/-- The charge of a select at pipeline `n`: KIND, NUM, handle, and LY0's SRC_XY and SRC_WH (R265, R349). -/
def State.selectCharge (s : State) (n kind num h srcXY srcWH : Nat) : Nat :=
  let f := s.pipeChargeRate n
  if kind = selFRAME ∨ kind = selSTREET then
    let c := classDims (s.rd R.INP_CFG_MAX_CLASS num)
    Sys2Proof.Machine.chargeOf (picBytes c.1 c.2 (s.rd R.INP_CFG_MAX_STRUCT num)) f
  else if kind = selARCADE then
    (match tfind s.jobs (hIdx h) with
     | some j => Sys2Proof.Machine.chargeOf (picBytes j.outW j.outH j.outStruct) f
     | none => 0)
  else if kind = selSURFACE then
    let x := s.surfH h
    Sys2Proof.Machine.chargeOf (if srcWH = 0 then surfB x 0 0 x.w x.h else surfB x (lo16 srcXY) (hi16 srcXY) (lo16 srcWH) (hi16 srcWH)) f
  else if kind = selXFEED then Sys2Proof.Machine.chargeOf ((s.pipeFmt n).w * (s.pipeFmt n).h * 9 / 2) f
  else 0

/-- The charge of layer `l` of pipeline `n` with a descriptor's surface and source rectangle (R349): the Stencil's is at least the slate's. -/
def State.layerCharge (s : State) (n l h srcXY srcWH : Nat) : Nat :=
  if h = 0 then 0
  else
    let x := s.surfH h
    let b := surfB x (lo16 srcXY) (hi16 srcXY) (lo16 srcWH) (hi16 srcWH)
    let slate := s.rd R.OUT_STN_SLATE_HANDLE n
    let bs := if l = 7 ∧ slate ≠ 0 then surfB (s.surfH slate) 0 0 (s.surfH slate).w (s.surfH slate).h else 0
    Sys2Proof.Machine.chargeOf (max b bs) (s.pipeChargeRate n)

/-- The charges of a pipeline's live values (R112, R362). -/
def State.liveCharges (s : State) (n : Nat) : List (Nat × Nat) :=
  (cSelect n, s.selectCharge n (s.selKind n) (s.selNum n) (s.selH n) (s.rdk R.OUT_LYR_SRC_XY_LIVE_XY n 0) (s.rdk R.OUT_LYR_SRC_WH_LIVE_WH n 0))
    :: (if s.on R.OUT_WB_CFG_ENABLE n then
          [(cWriteback n, Sys2Proof.Machine.chargeOf
            (surfFrameBytes (s.surfH (s.rd R.OUT_WB_SURF_HANDLE n)).fmt (s.pipeFmt n).w (s.pipeFmt n).h 0) (s.pipeChargeRate n))]
        else [])
    ++ (upFrom 1 7).map (fun l => (cLayer n l, s.layerCharge n l (s.rdk R.OUT_LYR_SURF_LIVE_HANDLE n l) (s.rdk R.OUT_LYR_SRC_XY_LIVE_XY n l)
          (s.rdk R.OUT_LYR_SRC_WH_LIVE_WH n l)))

/-! ### Start and stop (R362 to R365) -/

/-- No session: beyond every index. -/
def noSession : Nat := 2 ^ 20

/-- The Stencil owner session of a pipeline (R350): the one that OUT.STN_OWNER names; the holding session where it is null; no session where the one
named has gone, whatever is issued at its index since (R27). -/
def State.stnOwner (s : State) (n : Nat) : Nat :=
  let h := s.rd R.OUT_STN_OWNER_SESSION n
  if h = 0 then (s.obj kPipe n).owner else if s.badHandle h ∨ hKind h ≠ kSession then noSession else hIdx h

/-- The writeback checks of a start (R348). -/
def State.wbChecks (s : State) (n : Nat) : List (Bool × Status) :=
  let h := s.rd R.OUT_WB_SURF_HANDLE n
  let x := s.surfH h
  let f := s.pipeFmt n
  if !s.on R.OUT_WB_CFG_ENABLE n then []
  else if s.badHandle h then [(true, .badHandle)]
  else if hKind h ≠ kSurface then [(true, .wrongKind)]
  else
    [ (!s.owns (s.obj kPipe n).owner h, .protected'),
      (!x.writeback || x.fmt != surfFmtOf (s.pipeStruct n), .wrongKind),
      (x.w != f.w || x.h != f.h, .lenExceeds) ]
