/-- One of the two pools (R320, R321): the flag of a layer that holds of it, whether a layer needs it, how much, and what is lent. -/
structure Pool where
  flag : Fld
  need : State → Nat → Nat → Bool
  cost : Nat → Nat → Nat
  lent : Tab Nat

/-- The pool of shared fetch units, and that of decode slots. -/
def State.fetchPool (s : State) : Pool := ⟨R.OUT_LYR_STAT_FETCH, State.needsFetch, s.fetchCost, s.lentFetch⟩
def State.jxsPool (s : State) : Pool := ⟨R.OUT_LYR_STAT_JXS, State.needsJxs, fun _ _ => 1, s.lentJxs⟩

/-- What a COMMIT takes of a pool for a layer: `q` and `p` hold the values after the switch line without and with it. A layer that an earlier COMMIT
empties takes back what it has lent. -/
def State.unitsTook (s q p : State) (x : Pool) (e : Nat × Nat) : Nat :=
  if !x.need p e.1 e.2 then 0
  else if s.rdk x.flag e.1 e.2 = 0 then x.cost e.1 e.2
  else if x.need q e.1 e.2 then 0 else tget 0 x.lent (layerKey e)

/-- What a COMMIT gives up of a pool at a layer: nothing where an earlier COMMIT has already emptied it. -/
def State.unitsGave (s q p : State) (x : Pool) (e : Nat × Nat) : Nat :=
  if s.rdk x.flag e.1 e.2 = 1 ∧ !x.need p e.1 e.2 ∧ x.need q e.1 e.2 then x.cost e.1 e.2 else 0

/-- Whether what a COMMIT takes of a pool with `free` units left, netted with what it gives up, does not fit. -/
def State.poolShort (s p : State) (x : Pool) (free : Nat) (ls : List (Nat × Nat)) : Bool :=
  let q := s.projected []
  let took := natSum (ls.map (s.unitsTook q p x))
  decide (0 < took) && decide (free + natSum (ls.map (s.unitsGave q p x)) < took)

/-- What is lent after an accepted COMMIT: up to `n` units of those its layers give up, and none of a layer that is in use again. -/
def lend (n : Nat) : List (Nat × Nat) → Tab Nat → Tab Nat
  | [], t => t
  | (k, c) :: l, t => lend (n - c) l (tset 0 t k (min n c))

/-- The lent units of a pool after an accepted COMMIT. -/
def State.poolLend (s p : State) (x : Pool) (ls : List (Nat × Nat)) : Tab Nat :=
  let q := s.projected []
  let kept := ls.foldl (fun t e => if x.need p e.1 e.2 then tset 0 t (layerKey e) 0 else t) x.lent
  lend (natSum (ls.map (s.unitsTook q p x))) ((ls.filter (fun e => s.unitsGave q p x e != 0)).map (fun e => (layerKey e, s.unitsGave q p x e))) kept

/-- What a COMMIT takes and gives up, netted, does not fit: shared fetch units, decode slots. -/
def State.shortOf (s p : State) (ls : List (Nat × Nat)) : Bool × Bool :=
  (s.poolShort p s.fetchPool s.fetchFree ls, s.poolShort p s.jxsPool s.jxsFree ls)

/-- What an accepted COMMIT takes it holds at once. -/
def State.takeUnits (s p : State) (ls : List (Nat × Nat)) : State :=
  let s : State := { s with lentFetch := s.poolLend p s.fetchPool ls, lentJxs := s.poolLend p s.jxsPool ls }
  (ls.foldl (fun s e =>
    let s := if p.needsFetch e.1 e.2 then s.wrk R.OUT_LYR_STAT_FETCH e.1 e.2 1 else s
    if p.needsJxs e.1 e.2 then s.wrk R.OUT_LYR_STAT_JXS e.1 e.2 1 else s) s).poolShow

/-- A layer's holdings follow its live and accepted values at a switch line; what it no longer holds it no longer lends (R320, R321). -/
def State.holdUnits (s : State) (n l : Nat) : State :=
  let p := s.projected []
  let f := s.needsFetch n l || p.needsFetch n l
  let j := s.needsJxs n l || p.needsJxs n l
  let s : State := { s with lentFetch := if f then s.lentFetch else tdel s.lentFetch (layerKey (n, l)), lentJxs := if j then s.lentJxs else tdel s.lentJxs (layerKey (n, l)) }
  ((s.wrk R.OUT_LYR_STAT_FETCH n l (b2n f)).wrk R.OUT_LYR_STAT_JXS n l (b2n j)).poolShow

/-! ### Charges (R58, R349) -/

/-- The new charges of the layers a COMMIT touches at pipelines that are not STOPPED (R57, R441). -/
def State.commitCharges (s p : State) (ls : List (Nat × Nat)) : List (Nat × Nat) :=
  (ls.filter (fun e => s.rd R.OUT_STAT_LC_STATE e.1 != lcSTOPPED)).map fun e =>
    if e.2 = 0 then
      (cSelect e.1, p.selectCharge e.1 (p.selKind e.1) (p.selNum e.1) (p.selH e.1) (p.rdk R.OUT_LYR_SRC_XY_LIVE_XY e.1 0) (p.rdk R.OUT_LYR_SRC_WH_LIVE_WH e.1 0))
    else (cLayer e.1 e.2, p.layerCharge e.1 e.2 (p.rdk R.OUT_LYR_SURF_LIVE_HANDLE e.1 e.2) (p.rdk R.OUT_LYR_SRC_XY_LIVE_XY e.1 e.2)
          (p.rdk R.OUT_LYR_SRC_WH_LIVE_WH e.1 e.2))

/-! ### The outcome of a COMMIT (R437 to R439) -/

/-- The first entry for which `p` holds; 0xFF when there is none. -/
def entIndex (p : StageEnt → Bool) (l : List StageEnt) : Nat := (l.findIdx? p).getD 0xFF

/-- The checks and the admission of a stage buffer: status, failing entry, and the state with its refusal counted. Nothing is taken. -/
def State.commitTry (s : State) (ss tl : Nat) (ents : List StageEnt) : State × Status × Nat :=
  let p := s.projected ents
  let ls := (ents.flatMap (fun e => entLayers e.key)).eraseDups
  let st := check (ents.flatMap (p.entChecks ss tl))
  let short := s.shortOf p ls
  let ch := s.commitCharges p ls
  if st ≠ .ok then (s, st, entIndex (fun e => (p.entChecks ss tl e).any (fun c => c.1 && c.2 == st)) ents)
  else if short.1 then
    (s.refuse 1, .noContext, entIndex (fun e => (entLayers e.key).any (fun x => s.unitsTook (s.projected []) p s.fetchPool x != 0)) ents)
  else if short.2 then
    (s.refuse 5, .noContext, entIndex (fun e => (entLayers e.key).any (fun x => s.unitsTook (s.projected []) p s.jxsPool x != 0)) ents)
  else if !s.admits ch then
    (s.inc R.PLZ_ISO_REFUSED_COUNT 0, .bandwidth,
      entIndex (fun e => (s.commitCharges p (entLayers e.key)).any (fun c => decide (s.chargeOf c.1 < c.2))) ents)
  else (s, .ok, 0xFF)

/-- The surfaces an accepted COMMIT puts on LY7 are write-locked to the Stencil owner (R352). -/
def State.lockStencil (s p : State) (ents : List StageEnt) : State :=
  ents.foldl (fun s e => match e.key with
    | .layer n 7 =>
      let h := p.rdk R.OUT_LYR_SURF_LIVE_HANDLE n 7
      if h = 0 then s else s.surfLock (hIdx h) (p.stnOwner n)
    | _ => s) s

/-- An accepted COMMIT (R438): everything is taken, and its values are on their way to target `tgt`. -/
def State.commitAccept (s : State) (t tgt : Nat) (ents : List StageEnt) : State :=
  let tl := s.cueTln t
  let p := s.projected ents
  let ls := (ents.flatMap (fun e => entLayers e.key)).eraseDups
  let ch := s.commitCharges p ls
  let s := if ch.isEmpty then s else s.takeCharges ch
  let s := (s.takeUnits p ls).lockStencil p ents
  let items := (upFrom 0 ents.length).filterMap (fun i => (ents[i]?).map (fun e => (⟨s.stagedN + i, tl, tgt, t, e, false, false⟩ : Staged)))
  let s := { s with staged := s.staged ++ items, stagedN := s.stagedN + ents.length }
  let s := s.setCue t fun x => { x with com := s.stagedN - ents.length }
  ((s.wr R.CUE_LAST_TGT_FSN t tgt).inc R.CUE_CNT_COMMIT_COUNT t).setStage t []

/-- The pipelines and routes an entry's lateness is raised for. -/
def isLateKey : StageKey → Bool
  | .layer _ _ | .route _ _ => true
  | _ => false

/-- LATE of a pipeline for the layers of `mask` (R338, R356), and A_LATE of a route (R400). -/
def State.raiseLate (s : State) (n tgt applied mask : Nat) : State :=
  s.raise evLYR n 0 0 kPipe n .late tgt (s.pipeFmt n).sw (applied * 2 ^ 32 + mask)
def State.raiseALate (s : State) (h fsn tgt : Nat) : State :=
  s.raise evART (hIdx h) 0 2 kRoute (hIdx h) .late fsn 0 tgt

/-- The lateness of a list of keys for the switch line of `tgt`: one LATE for each pipeline, one A_LATE for each route. -/
def State.raiseLates (s : State) (keys : List StageKey) (tgt applied : Nat) : State :=
  let pipes := (keys.filterMap (fun k => match k with | .layer n _ => some n | _ => none)).eraseDups
  let routes := (keys.filterMap (fun k => match k with | .route h _ => some h | _ => none)).eraseDups
  let s := pipes.foldl (fun s n => s.raiseLate n tgt applied ((upFrom 0 8).foldl (fun m l => if keys.contains (.layer n l) then m + 2 ^ l else m) 0)) s
  routes.foldl (fun s h => s.raiseALate h tgt tgt) s

/-- The pipeline a staged value belongs to. -/
def lateUnit : StageKey → Option Nat
  | .layer n _ | .uc n | .om n | .skim n _ => some n
  | .sel d => if d < 96 then some d else none
  | _ => none

/-- The layer a staged value belongs to, in the mask of a LATE event: a select is LY0's. -/
def lateBit : StageKey → Nat
  | .layer _ l => 2 ^ l
  | .sel _ => 1
  | _ => 0

/-- Values that missed the switch line of `tgt` by a late delivery have been applied at that of `applied` (R51): every unit concerned raises a LATE
event with both FSNs. A pipeline raises LATE for any of its values, a route A_LATE with the FSN applied as its FSN; a port, a job and an
Arcade destination have no LATE among their events, so theirs has neither flag nor code (assumption 125). -/
def State.raiseMissed (s : State) (keys : List StageKey) (tgt applied : Nat) : State :=
  let pipes := (keys.filterMap lateUnit).eraseDups
  let routes := (keys.filterMap (fun k => match k with | .route h _ => some h | _ => none)).eraseDups
  let others := keys.filter fun k => match k with | .route _ _ => false | _ => (lateUnit k).isNone
  let mask := fun (n : Nat) => ((keys.filter (fun k => lateUnit k == some n)).map lateBit).foldl (· ||| ·) 0
  let s := pipes.foldl (fun s n => s.raiseLate n tgt applied (mask n)) s
  let s := routes.foldl (fun s h => s.raiseALate h applied tgt) s
  { s with evts := others.map (fun k => .late k tgt applied) ++ s.evts }

/-- Whether the switch line of an FSN has passed on a thread's timeline (R439). -/
def State.switchPassed (s : State) (t tgt : Nat) : Bool :=
  match s.lastEvent t with
  | none => false
  | some (f, l) => tgt == f && decide ((s.tlnFmt (s.cueTln t)).sw ≤ l) || (tgt != f && decide ((f + 2 ^ 32 - tgt) % 2 ^ 32 < 2 ^ 31))

/-- A COMMIT returns SC_LATE (R439): the buffer is kept; LATE and A_LATE at the switch line of the target, at once when it has passed. -/
def State.commitLate (s : State) (t tgt n : Nat) (ents : List StageEnt) : State :=
  let tl := s.cueTln t
  let s := ((s.wr R.CUE_S_S t Status.late.code).inc R.CUE_CNT_LATE_COUNT t).cueEvent t 2 .late (some tgt) n
  let keys := (ents.map (·.key)).filter isLateKey
  if s.switchPassed t tgt then s.raiseLates keys tgt 0 else { s with lateDue := s.lateDue ++ keys.map (fun k => (tl, tgt, k)) }

/-- The digest of a stage buffer in its COMMIT record (R582). -/
def keyNums : StageKey → List Nat
  | .sel d => [0, d] | .layer n l => [1, n, l] | .uc n => [2, n] | .om n => [3, n] | .skim n r => [4, n, r]
  | .route h f => [5, h, f] | .sync h t => [6, h, t] | .job h => [7, h]
def bufDigest (ents : List StageEnt) : Nat := Config.stageDigest (ents.map (fun e => (keyNums e.key, e.vals)))

/-- The local outcome of a COMMIT for target `tgt`; `late` when it lies behind N. The primary of a pair records it. -/
def State.commitRun (s : State) (t : Nat) (i : Ins) (tgt n : Nat) (late : Bool) : State :=
  let ents := (s.cue t).stage
  let tl := s.cueTln t
  let pc := s.cuePc t
  let r := s.commitTry (s.cueSess t) tl ents
  let rec' := fun (s : State) (st : Status) => s.sendDet tl (s.fsn tl) (.commit t pc st.code tgt (bufDigest ents))
  let s := r.1.wr R.CUE_STAT_CPEND t 0
  if r.2.1 ≠ .ok then ((rec' s r.2.1).wr R.CUE_FAULT_ENT_ENTRY t r.2.2).cueFail t i r.2.1 r.2.2
  else if late then ((rec' s .late).commitLate t tgt n ents).cueNext t (pc + 1)
  else ((rec' s .ok).commitAccept t tgt ents).cueOk t (pc + 1)

/-! ### COMMIT in MIRROR (R444, R584) -/

/-- The next COMMIT record of a thread: PC, status, target, digest. -/
def State.commitRec (s : State) (t : Nat) : Option (DetRec × Nat × Nat × Nat × Nat) :=
  s.recs.findSome? fun r => match r.body with
    | .commit t' pc st tgt d => if t' = t then some (r, pc, st, tgt, d) else none
    | _ => none

/-- The status a code names. -/
def statusOf (c : Nat) : Status :=
  ([.ok, .badHandle, .wrongKind, .noContext, .unitAbsent, .unitRunning, .lenExceeds, .busy, .protected', .notReady, .domainOff, .decode, .bandwidth,
    .late, .draining, .auth, .eccUncorr, .mode, .noMemory, .timeline] : List Status).getD c .ok

/-- A COMMIT takes its outcome from the primary's record; one that differs, or cannot be applied, makes the card DIVERGED (R584). -/
def State.commitMirror (s : State) (t : Nat) (i : Ins) (r : DetRec) (pc st tgt d : Nat) : State :=
  let ents := (s.cue t).stage
  let s := (s.recUse r).wr R.CUE_STAT_CPEND t 0
  let s := if pc ≠ s.cuePc t ∨ d ≠ bufDigest ents then s.diverge else s
  if statusOf st = .late then (s.commitLate t tgt ((s.nextTarget t).getD 0) ents).cueNext t (s.cuePc t + 1)
  else if statusOf st ≠ .ok then s.cueFail t i (statusOf st) 0xFF
  else if (s.commitTry (s.cueSess t) (s.cueTln t) ents).2.1 ≠ .ok then ((s.diverge).setStage t []).cueOk t (s.cuePc t + 1)
  else (s.commitAccept t tgt ents).cueOk t (s.cuePc t + 1)

/-- The target of a COMMIT and how far it lies ahead of N (R436). -/
def State.commitTarget (s : State) (t : Nat) (i : Ins) (n : Nat) : Nat × Nat :=
  let tgt := if bitAt i.x 0 then n else s.cueG t i.gs
  (tgt, (tgt + 2 ^ 32 - n) % 2 ^ 32)

/-- Whether a COMMIT waits for N to reach its target (R436). -/
def State.commitAhead (s : State) (t : Nat) (i : Ins) : Bool :=
  match s.nextTarget t with
  | none => false
  | some n => let a := (s.commitTarget t i n).2; decide (a ≠ 0) && decide (a < 2 ^ 31)

/-- A COMMIT that a thread issues, or issues again (R436): `i` holds its modifiers. In MIRROR one whose target is reached takes its outcome from the
primary's record, for which it waits (R444). -/
def State.commitIssue (s : State) (t : Nat) (i : Ins) (useRec : Bool) : State :=
  match (if s.modeCode = mMIRROR ∧ useRec then s.commitRec t else none) with
  | some (r, pc, st, tgt, d) => s.commitMirror t i r pc st tgt d
  | none =>
    if s.commitAhead t i then (s.cueWait t (s.cuePc t) (.target (s.cueG t i.gs))).wr R.CUE_STAT_CPEND t 1
    else if s.modeCode = mMIRROR ∧ useRec then s.cueWait t (s.cuePc t) (.record s.now)
    else match s.nextTarget t with
      | none => (s.wr R.CUE_STAT_CPEND t 0).cueFail t i .timeline 0xFF
      | some n =>
        let g := s.commitTarget t i n
        s.commitRun t i g.1 n (decide (g.2 ≠ 0))

/-- COMMIT, 0x36 (R436). -/
def cueCommit (t : Nat) (s : State) : State :=
  s.cueIssue t 0x36 fun i =>
    if bitAt i.x 1 then (s.setStage t []).cueOk t (s.cuePc t + 1) else s.commitIssue t i true

/-- A thread that waits in a COMMIT, or in a POST for its record, issues it again. -/
def State.commitAgain (s : State) (t : Nat) (useRec : Bool) : State :=
  let s := (s.setCue t fun x => { x with wait := .none, woken := none }).wr R.CUE_STAT_STATE t cRUNNING
  match (s.cueWords t)[s.cuePc t]? with
  | some w => if (insOf w).op = 0x61 then s.postIssue t useRec else s.cueIssue t 0x36 fun i => s.commitIssue t i useRec
  | none => s.cueIssue t 0x36 fun i => s.commitIssue t i useRec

> TASK OBJECTIVE: Determine how many lines of the listing above contain the string "lateness", and answer with that figure alone.

> SOLUTION TO THE EXERCISE: 2